Everyone who values freedom has to be cautious not to accept complete government control over our private lives by simply getting used to it and now celebrating the easing of lockdowns. In my eyes, the only way to prevent lockdowns from becoming a normal policy in the tool kit of governments is to reject this “new normality” and claim every liberty we had until mid-March 2020. We need to build institutions that guarantee these liberties. I thought we had these institutions in European countries. But our constitutions and courts were not strong enough to resist the lockdown groupthink. Everyone who supports the total switch away from individual liberty and responsibility to a system of perfect control of the society over the individual should be frank about their anti-liberal stance. We can “follow the science” when we want to boil an egg, but mathematical models cannot decide for us in which society we want to live in. I referenced a lot of scientific studies that point to the downsides of lockdowns but none of these studies proves that we should not lockdown. Personally, I put high value on freedom. If you put more value on safety you could derive at different conclusions looking at the same data. I hope we can return to a society that guarantees fundamental rights such as free movement or the right to education. We decide ourselves how we want to live. I wish we did so based on facts and rational thinking and with mutual respect.
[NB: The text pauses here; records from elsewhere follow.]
-- ==== Sys2Proof/Tests/Slice0.lean ====
section
/-! SUPPORT. Tests: ill-formed terms are refused, values the spec works out, and for each statement with hypotheses a
state and operands that meet them, clause by clause. -/

namespace Sys2Proof.Tests

open Sys2Proof Sys2Proof.Machine Sys2Proof.Safety

set_option Elab.async false

/-! ## Ill-formed terms -/

theorem test_wellFormed_refuses_long_packet : (Instr.controlOutPacket (List.replicate 513 0)).wellFormed = false := by
  decide +kernel
theorem test_wellFormed_refuses_empty_source_list : (Instr.clockSetSources 0 0 0 0 []).wellFormed = false := by decide
theorem test_wellFormed_refuses_three_slots : (Instr.portInputFrameComplete 0 [0, 0, 0]).wellFormed = false := by decide
theorem test_wellFormed_refuses_short_reply : (Instr.replyComplete [5, 0x85, 1, 0]).wellFormed = false := by decide
theorem test_wellFormed_refuses_empty_forget : (Instr.moduleForget 0 []).wellFormed = false := by decide
theorem test_wellFormed_refuses_long_send :
    (Instr.surfaceSend 0 1 0 0 0 0 (List.replicate 33 0)).wellFormed = false := by decide
theorem test_wellFormed_refuses_seven_samples :
    (Instr.servoPeriod (List.replicate 7 ⟨0, false, 0⟩)).wellFormed = false := by decide
theorem test_wellFormed_refuses_position_1024 :
    (Instr.servoPeriod (⟨1024, false, 0⟩ :: List.replicate 7 ⟨0, false, 0⟩)).wellFormed = false := by decide
theorem test_wellFormed_refuses_internal_edge : (Instr.sourceEdge .internal).wellFormed = false := by decide

/-! ## Values that the spec works out -/

/-- R131's example: the CRC of 0x05, 0x10, 0x00 is 0x97. -/
theorem test_crc_example : crc8 [0x05, 0x10, 0x00] = 0x97 := by decide +kernel

/-- The table of R109. -/
theorem test_gain_table :
    [120, 60, 30, 0, -60, -200, -600, -1000, -1200].map (fun g => (Gain.tenths g).coeff) =
      [4174456, 2092184, 1481153, 1048576, 525533, 104858, 1049, 10, 1] := by decide +kernel

/-- The table of R122. -/
theorem test_meter_thresholds :
    [0, 1, 6, 7, 20, 40, 60].map meterThreshold = [8388607, 7476354, 4204263, 3747053, 838861, 83886, 8389] := by
  decide +kernel

/-- The examples of R122. -/
theorem test_meter_codes : [4194304, 8388608, 8388607, 8388, 7777343].map meterCode = [7, 0, 0, 61, 1] := by
  decide +kernel

/-- The table of 10, Positions and gains. -/
theorem test_taper_table :
    [0, 1, 128, 255, 512, 691, 767, 921, 1023].map taper = [.off, .tenths (-1200), .tenths (-800), .tenths (-400),
      .tenths (-200), .tenths (-60), .tenths 0, .tenths 60, .tenths 100] := by decide +kernel
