-- ==== Sys2Proof/Machine/Mem.lean ====
section
/-! DEFINITION. Loads, stores, atomics, raddr and fences: majors 0x10 to 0x14 (R119 to R127, R50 to R53). -/

namespace Sys2Proof.Machine

/-- Bytes of a size code 0 to 6 (R85, R119). -/
def sizeBytes (sz : BitVec 3) : Nat :=
  match sz.toNat with
  | 0 | 1 => 1
  | 2 | 3 => 2
  | 4 | 5 => 4
  | _ => 8

/-- Does a load of this size code sign-extend (R119)? -/
def sizeSigned (sz : BitVec 3) : Bool := sz = 0 || sz = 2 || sz = 4

/-- A scalar load (R119). -/
def State.load (s : State) (d : BitVec 5) (space : Byte) (va : Word) (sz : BitVec 3) : State :=
  s.needLimits (loadSize sz) fun s =>
    s.access space .load (.scalar d (sizeBytes sz) (sizeSigned sz)) [(0, va, sizeBytes sz, 0)]

/-- The data of a scalar store: the low n bytes of X[d] (R119). -/
def storeData (v : Word) (sz : BitVec 3) : Nat := v.toNat % 2 ^ (8 * sizeBytes sz)

/-- A scalar store; a late refusal of it takes no ring entry (R119, R175). -/
def State.store (s : State) (d : BitVec 5) (space : Byte) (va : Word) (sz : BitVec 3) : State :=
  s.access space .store .none [(0, va, sizeBytes sz, storeData (s.c.getX d) sz)]

/-- X[a] + SignExt(imm13, 13) (R119). -/
def loadAddr (c : Ctx) (a : BitVec 5) (i : BitVec 13) : Word := c.getX a + i.signExtend 64

/-- ld. -/
def execLd (d a : BitVec 5) (sz : BitVec 3) (i : BitVec 13) (s : State) : Out :=
  .next (s.load d s.c.spc (loadAddr s.c a i) sz)

/-- st. -/
def execSt (d a : BitVec 5) (sz : BitVec 3) (i : BitVec 13) (s : State) : Out :=
  .next (s.needLimits (storeSize sz) fun s => s.store d s.c.spc (loadAddr s.c a i) sz)

/-- ldx: the space byte is the low byte of X[b] (R123). -/
def execLdx (d a b : BitVec 5) (sz : BitVec 3) (s : State) : Out :=
  .next (s.load d ((s.c.getX b).setWidth 8) (s.c.getX a) sz)

/-- stx (R123). -/
def execStx (d a b : BitVec 5) (sz : BitVec 3) (s : State) : Out :=
  .next (s.needLimits (storeSize sz) fun s => s.store d ((s.c.getX b).setWidth 8) (s.c.getX a) sz)

/-- ld.acq: its context waits for the value, so every later access is issued after it (R50, R123). -/
def execLdAcq (d a : BitVec 5) (sz : BitVec 3) (s : State) : Out := .next (s.load d s.c.spc (s.c.getX a) sz)

/-- Trap ALIGN on an address that n does not divide (R119). -/
def State.needAligned (s : State) (va : Word) (n : Nat) (k : State → State) : State :=
  if va.toNat % n ≠ 0 then s.trap Code.align va else k s

/-- st.rel: parks until every earlier access of the context is performed, then stores (R51, R123). The alignment is checked before
the wait; range, privilege, page and space are checked after it, with the access itself (DESIGN CHOICE, log entry 28). -/
def execStRel (d a : BitVec 5) (sz : BitVec 3) (s : State) : Out :=
  .next (s.needLimits (storeSize sz) fun s => s.needAligned (s.c.getX a) (sizeBytes sz) fun s =>
    s.afterRelease fun s => s.store d s.c.spc (s.c.getX a) sz)

/-! ### raddr (R124) -/

/-- Logical column and row of the executing tile, from SR[tileid] (R17, R166). -/
def ownXY (a : Agent) : Nat × Nat :=
  match tileNo a with
  | some t => (t % 30, t / 30)
  | none => (0xFFFF % 30, 0xFFFF / 30)

/-- The aperture address of an offset in the local memory of a rank's tile. -/
def raddrOf (xy : Nat × Nat) (rank w h off r : Word) : Word :=
  if w = 0 || w.toNat * h.toNat ≤ r.toNat || 0x3C_0000 ≤ off.toNat then
    0xF000_0000_FFC0_0000 ||| toWord (bits off 21 0)
  else
    let x0 := toWord xy.1 - rank % w
    let y0 := toWord xy.2 - rank / w
    let tile := (y0 + r / w) * 30 + x0 + r % w
    0xF000_0000_0000_0000 ||| (tile <<< 22) ||| off

/-- raddr; it reads no memory and never traps. -/
def execRaddr (d a b : BitVec 5) (s : State) : Out :=
  .next (s.setXRetire d (raddrOf (ownXY s.cur) s.c.rank s.c.gangw s.c.gangh (s.c.getX a) (s.c.getX b)))

/-! ### Atomics (R125, R126, R60) -/

/-- An atomic: .rel and .ar wait for the earlier accesses first; the old value comes back sign-extended. The alignment is checked
before the wait; range, privilege, page and space are checked after it, with the access itself (DESIGN CHOICE, log entry 28). -/
def State.amo (s : State) (op : Amo) (d a b : BitVec 5) (ord : BitVec 2) (wd : BitVec 1) : State :=
  let n := if wd = 1 then 8 else 4
  let low := fun (v : Word) => v.toNat % 2 ^ (8 * n)
  s.needAligned (s.c.getX a) n fun s =>
    let go := fun (s : State) =>
      s.access s.c.spc (.amo op (low (s.c.getX d))) (.scalar d n true) [(0, s.c.getX a, n, low (s.c.getX b))]
    if ord = 2 || ord = 3 then s.afterRelease go else go s

/-- amo.add. -/
def execAmoAdd (d a b : BitVec 5) (o : BitVec 2) (w : BitVec 1) (s : State) : Out := .next (s.amo .add d a b o w)
/-- amo.swap. -/
def execAmoSwap (d a b : BitVec 5) (o : BitVec 2) (w : BitVec 1) (s : State) : Out := .next (s.amo .swap d a b o w)
/-- amo.cas: X[d] is also the comparand. -/
def execAmoCas (d a b : BitVec 5) (o : BitVec 2) (w : BitVec 1) (s : State) : Out := .next (s.amo .cas d a b o w)
/-- amo.min. -/
def execAmoMin (d a b : BitVec 5) (o : BitVec 2) (w : BitVec 1) (s : State) : Out := .next (s.amo .min d a b o w)
/-- amo.max. -/
def execAmoMax (d a b : BitVec 5) (o : BitVec 2) (w : BitVec 1) (s : State) : Out := .next (s.amo .max d a b o w)
/-- amo.minu. -/
def execAmoMinu (d a b : BitVec 5) (o : BitVec 2) (w : BitVec 1) (s : State) : Out := .next (s.amo .minu d a b o w)
/-- amo.maxu. -/
def execAmoMaxu (d a b : BitVec 5) (o : BitVec 2) (w : BitVec 1) (s : State) : Out := .next (s.amo .maxu d a b o w)
/-- amo.and. -/
def execAmoAnd (d a b : BitVec 5) (o : BitVec 2) (w : BitVec 1) (s : State) : Out := .next (s.amo .and d a b o w)
/-- amo.or. -/
def execAmoOr (d a b : BitVec 5) (o : BitVec 2) (w : BitVec 1) (s : State) : Out := .next (s.amo .or d a b o w)
/-- amo.xor. -/
def execAmoXor (d a b : BitVec 5) (o : BitVec 2) (w : BitVec 1) (s : State) : Out := .next (s.amo .xor d a b o w)

/-! ### Fences (R52, R53, R127) -/

/-- The numbers of a context's accesses to memory in flight, loads and atomics or stores. -/
def State.openAccesses (s : State) (a : Agent) (stores : Bool) : List Nat :=
  (s.net.filter fun x => x.agent = a && (decide (x.kind = .store) = stores)).map fun x => x.id

/-- The numbers of a context's messages on their way: remote stores (R254). -/
def State.openMessages (s : State) (a : Agent) : List Nat :=
  (s.msgs.filter fun m => m.sender = some a).map fun m => m.id

/-- The numbers of the decrements that a context's task.done has asked for and that are not yet performed (R290). -/
def State.openDecrements (s : State) (a : Agent) : List Nat :=
  (s.taskUnits.toList.flatten.filter fun x => x.agent = a).map fun x => x.id

/-- The copy requests that a context has pushed and that still have an access or a semaphore-V to perform, those that a spill
keeps, unstarted, among them (R52, R262). -/
def State.openCopies (s : State) (a : Agent) : List Nat :=
  let n := s.ni (ownerOf a)
  (((n.cq.toList ++ n.kept.cq.toList).flatten).filter fun r => r.agent = a && r.phase ≠ .completing).map fun r => r.id

/-- The matrix entries of a tile not yet completed, qfences apart. -/
def Mm.open (m : Mm) : List Nat := (m.queue.filter fun e => e.op ≠ .qfence).map fun e => e.id

/-- The entries that a token of a tile's contexts can still record: those in the queue, and one that a pre-emption has withdrawn and
whose instruction is to run again (R54). -/
def State.heldEntries (s : State) (a : Agent) : List Nat :=
  match tileNo a with
  | none => []
  | some t => (s.mms.get Mm.initial t).open ++ (s.mms.get Mm.initial t).resume.toList

/-- The matrix entries not yet completed: the joint instructions of every facet of the tile. To the pre-emption handler the
withdrawn one is none of its own. -/
def State.openEntries (s : State) (a : Agent) : List Nat :=
  match tileNo a with
  | none => []
  | some t => if (s.ctx a).pe then (s.mms.get Mm.initial t).open else s.heldEntries a

/-- What fence.issue records for a kinds mask: bit 0 lo, 1 rl, 2 rs, 3 cp, 4 mm. Local-alias accesses are performed at
issue (log entry 11), so lo records nothing. -/
def State.recordKinds (s : State) (a : Agent) (k : BitVec 5) : List Nat :=
  (if bit k 1 then s.openAccesses a false else []) ++
    (if bit k 2 then s.openAccesses a true ++ s.openMessages a ++ s.openDecrements a else []) ++
    (if bit k 3 then s.openCopies a else []) ++ (if bit k 4 then s.openEntries a else [])

/-- Everything of a context that a token can still be waiting for. -/
def State.openIds (s : State) (a : Agent) : List Nat := s.recordKinds a 0x1F

/-- The token of a context. -/
def Ctx.token (c : Ctx) (t : BitVec 2) : Token := c.tokens[t.toNat]'t.isLt

/-- Is the recorded set of a token empty: has all of it been performed? -/
def State.tokenDone (s : State) (a : Agent) (t : BitVec 2) : Bool :=
  ((s.ctx a).token t).ids.all fun i => !(s.openIds a).contains i

/-- The oldest late fault of an access, message or entry that a token of a context records (R53). -/
def State.observed (s : State) (a : Agent) (t : BitVec 2) : Option LateFault :=
  (s.ctx a).late.find? fun l => (l.id.map ((s.ctx a).token t).ids.contains).getD false

/-- Run a fence.wait or fence.test that observes a token: a late fault that the token's set has raised is taken before it returns
(R53, R122). -/
def State.observing (s : State) (t : BitVec 2) (k : State → State) : State :=
  match s.observed s.cur t with
  | none => k s
  | some l => s.takeFault s.cur l

/-- fence.issue: waits, parked, for the token's set, then records (R52, R127). -/
def execFenceIssue (t : BitVec 2) (k : BitVec 5) (s : State) : Out :=
  .next (if s.tokenDone s.cur t then
      s.mod fun c => { c with tokens := c.tokens.set t.toNat ⟨s.recordKinds s.cur k⟩ t.isLt }.retire s.latch
    else s.park (.fence t.toNat))

/-- fence.wait. -/
def execFenceWait (t : BitVec 2) (s : State) : Out :=
  .next (s.observing t fun s => if s.tokenDone s.cur t then s.retire else s.park (.fence t.toNat))

/-- fence.test. -/
def execFenceTest (d : BitVec 5) (t : BitVec 2) (s : State) : Out :=
  .next (s.observing t fun s => s.setXRetire d (boolWord (s.tokenDone s.cur t)))

end Sys2Proof.Machine
end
TL;DR: When lockdown policies are not the result of a rational analysis of their costs and benefits, what was it that caused governments across the globe to turn their societies upside down? This question cannot yet be answered with precision. Many factors could have been at work feeding to a self-reinforcing cycle of fear and authoritarian response both in individuals and in crowds. Early predictions over-estimated the risk, both established and social media generated attention with fear as a strong emotion. Potentially, this collective panic has been pushed for by some media or politicians (namely China), but to me, it seems to have been mostly self-reinforcing from very early on. Groupthink evoked conformist behaviour to win the “war” against the virus. Even many sceptical people adapted to the “new normality” of lockdowns to avoid cognitive dissonance while others were pacified by depression and anxiety. Deciders have masked the incertitude of their political decisions by claims to “follow the science” but to make progress as a society, we need to acknowledge the political and ethical dimension of lockdowns for which science can give no definite answer.